Tampio (imperative), score: 24/51 = 0.5

Luku on alkuluku,jos ████████████e███████ on █████.

This is an obvious solution, I hope no one here understands Finnish.

Tampio (imperative), score: 26/223 = 0.11659...

Luvun kokonaislukuarvot ovat riippuen siitä,onko se yksi,joko listan,jonka alkioita ovat yksi █████████████████████,alkiot tai █████ liitettynä sen alkutekijöihin.Luku on alkuluku,jos sen kokonaislukuarvojen summa on nolla.

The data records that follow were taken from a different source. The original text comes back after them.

/-- The predicate result waits for the end of the bundle. -/
theorem exec_acmpCc {y : Syl} {s : State} (h : OpenA (.acmpCc y) y 7 s) :
    exec (.acmpCc y) s = let (a, b, t) := readA2 y.srca y.srcb s
      .next (t.upd (·.later 1 (y.imm.extractLsb' 0 3).toNat
        (if scalarCond y.fn a b then BitVec.allOnes 64 else 0))) := by
  have meaning : exec (.acmpCc y) s = execAcmpCc y s := rfl
  rw [meaning, execAcmpCc, syllable_openA h]
  simp only [finishG, im_eq_extract y 2 0]

/-! ## Codes without a condition (R88) -/

/-- The check of CMP.cc ends with its code. -/
theorem wf_cmpCc_reserved {y : Syl} (h : 10 ≤ y.fn) : (Instr.cmpCc y).wf = false :=
  Bool.and_eq_false_iff.2 (.inr (decide_eq_false (Nat.not_le.2 h)))

/-- So does that of ACMP.cc. -/
theorem wf_acmpCc_reserved {y : Syl} (h : 10 ≤ y.fn) : (Instr.acmpCc y).wf = false :=
  Bool.and_eq_false_iff.2 (.inr (decide_eq_false (Nat.not_le.2 h)))

/-- Settles O21: under each code of the table the model makes the comparison that the table names, signed or unsigned, and
both forms write its truth; a code past the table fails the encoding check of both. -/
theorem conditionCodes : Obligations.ConditionCodes := by
  unfold Obligations.ConditionCodes
  intro conds
  have tabled : ∀ e ∈ conds, scalarCond e.1 = e.2 := by
    simp only [conds, List.forall_mem_cons]
    exact ⟨rfl, rfl, rfl, rfl, rfl, rfl, rfl, rfl, rfl, rfl, List.forall_mem_nil _⟩
  refine ⟨fun e he y s code => ?_, fun y s past => ?_⟩
  · have cond : scalarCond y.fn = e.2 := by rw [fn_eq_extract, code, tabled e he]
    refine ⟨fun acts => ?_, fun acts => ?_⟩
    · rw [exec_cmpCc acts, cond]
      rfl
    · rw [exec_acmpCc acts, cond]
      rfl
  · rw [← fn_eq_extract] at past
    exact ⟨exec_bad (.inl rfl) (wf_cmpCc_reserved past) s, exec_bad (.inl rfl) (wf_acmpCc_reserved past) s⟩

end Sys2Proof.Machine
end

section
/-!
SUPPORT. The bits of a packed number (R108), the shape of a V form that acts (R133, R134), the mask forms and VSEL (R145,
R146), and VZIP and VUNZIP (R153).
-/
namespace Sys2Proof

/-! ## Packed bits (R108, R133) -/

theorem packNat_lt (w : Nat) (f : Nat → Nat) (n : Nat) : packNat w f n < 2 ^ (w * n) := by
  induction n with
  | zero => simp [packNat]
  | succ n ih =>
    have fits : f n % 2 ^ w < 2 ^ w := Nat.mod_lt _ (Nat.two_pow_pos w)
    calc packNat w f n + (f n % 2 ^ w) <<< (w * n)
        < 2 ^ (w * n) + (f n % 2 ^ w) * 2 ^ (w * n) := by rw [Nat.shiftLeft_eq]; omega
      _ = (f n % 2 ^ w + 1) * 2 ^ (w * n) := by ring
      _ ≤ 2 ^ w * 2 ^ (w * n) := Nat.mul_le_mul_right _ fits
      _ = 2 ^ (w * (n + 1)) := by ring

/-- Each element lies above those before it, so no carry crosses between them. -/
theorem packNat_succ_or (w : Nat) (f : Nat → Nat) (n : Nat) :
    packNat w f (n + 1) = (f n % 2 ^ w) <<< (w * n) ||| packNat w f n := by
  rw [packNat, Nat.add_comm, Nat.shiftLeft_add_eq_or_of_lt (packNat_lt w f n)]

theorem testBit_packNat_one (f : Nat → Nat) {n i : Nat} (h : i < n) : (packNat 1 f n).testBit i = (f i).testBit 0 := by
  induction n with
  | zero => exact absurd h (Nat.not_lt_zero i)
  | succ n ih =>
    rw [packNat_succ_or, Nat.testBit_or, Nat.testBit_shiftLeft, Nat.one_mul]
    obtain below | rfl := Nat.lt_succ_iff_lt_or_eq.1 h
    · simp [ih below, Nat.not_le.2 below]
    · have above : (packNat 1 f i).testBit i = false :=
        Nat.testBit_lt_two_pow (by simpa using packNat_lt 1 f i)
      simp [above]

theorem getLsbD_maskOf (f : Nat → Bool) {i : Nat} (h : i < 256) : (maskOf f).getLsbD i = f i := by
  rw [maskOf, BitVec.getLsbD_ofNat, testBit_packNat_one _ h]
  cases f i <;> simp [bool1, h]

namespace Machine

/-! ## V forms that act (R133) -/

theorem vform_ok {i : Instr} {y : Syl} {t : Ty} (h : i.wf = true) (ty : Ty.ofCode y.ty = some t)
    (act : Ty → (Nat → Bool) → State → State) (s : State) :
    vform i y act s = .next (act t (s.me.enables y.guard t.count) s) := by
  rw [vform, perElement_ok h, ty]

/-! ## VSEL and the mask forms (R145, R146) -/

/-- The selecting mask is read as the syllable issues, before its sources pop. -/
theorem exec_vsel {hi : Bool} {y : Syl} {t : Ty} (h : (Instr.vsel hi y).wf = true) (ty : Ty.ofCode y.ty = some t) (s : State) :
    exec (.vsel hi y) s =
      let (a, u) := readV y.srca s
      let (b, v) := readV y.srcb u
      .next (finishV 2 y t.width (s.me.enables y.guard t.count)
        (fun e => if (s.me.rdM y.md).getLsbD e then a.at t e else b.at t e) v) := by
  have meaning : exec (.vsel hi y) s = execVsel hi y s := rfl
  rw [meaning, execVsel, vform_ok h ty]

/-- A V form whose result is `op` on the masks that its sources name, which acts on each bit as `bit`; `two` where it checks
both sources. -/
structure IsMaskForm (form : Bool → Syl → Instr) (two : Bool) (bit : Bool → Bool → Bool) (op : Mask → Mask → Mask) : Prop where
  meaning : ∀ hi y s, exec (form hi y) s = maskForm (form hi y) y op s
  check : ∀ hi y, (form hi y).wf = okMask y two
  bitwise : ∀ a b, ∀ i < 256, (op a b).getLsbD i = bit (a.getLsbD i) (b.getLsbD i)

theorem isMaskForm_mand : IsMaskForm .mand true (fun a b => a && b) (· &&& ·) :=
  ⟨fun _ _ _ => rfl, fun _ _ => rfl, fun _ _ _ _ => BitVec.getLsbD_and⟩

theorem isMaskForm_mor : IsMaskForm .mor true (fun a b => a || b) (· ||| ·) :=
  ⟨fun _ _ _ => rfl, fun _ _ => rfl, fun _ _ _ _ => BitVec.getLsbD_or⟩

theorem isMaskForm_mxor : IsMaskForm .mxor true (fun a b => a ^^ b) (· ^^^ ·) :=
  ⟨fun _ _ _ => rfl, fun _ _ => rfl, fun _ _ _ _ => BitVec.getLsbD_xor⟩

theorem isMaskForm_mnot : IsMaskForm .mnot false (fun a _ => !a) (fun a _ => ~~~ a) :=
  ⟨fun _ _ _ => rfl, fun _ _ => rfl, fun _ _ i h => by simp [h]⟩

/-- A source that names no mask fails the check. -/
theorem okMask_false_of_large {y : Syl} {two : Bool} (h : 0x0F < y.srca.toNat ∨ (two = true ∧ 0x0F < y.srcb.toNat)) :
    okMask y two = false := by
  obtain a | ⟨rfl, b⟩ := h
  · simp [okMask, Nat.not_le.2 a]
  · simp [okMask, Nat.not_le.2 b]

Python 3, score: 0.386363, cracked

p=lambda x,i=2:█████or(x%i and ████████)████

Going for the really low hanging fruit at first. I'll come up with a cheeky answer soon.

user71546 made it "work" with

p=lambda x,i=2:i>=x or(x%i and p(x,i+1))or 0

...but that was unintended. Original code was

p=lambda x,i=2:i>x/2or(x%i and p(x,i+1))or 0

Neither work for x<2, turns out. Oops.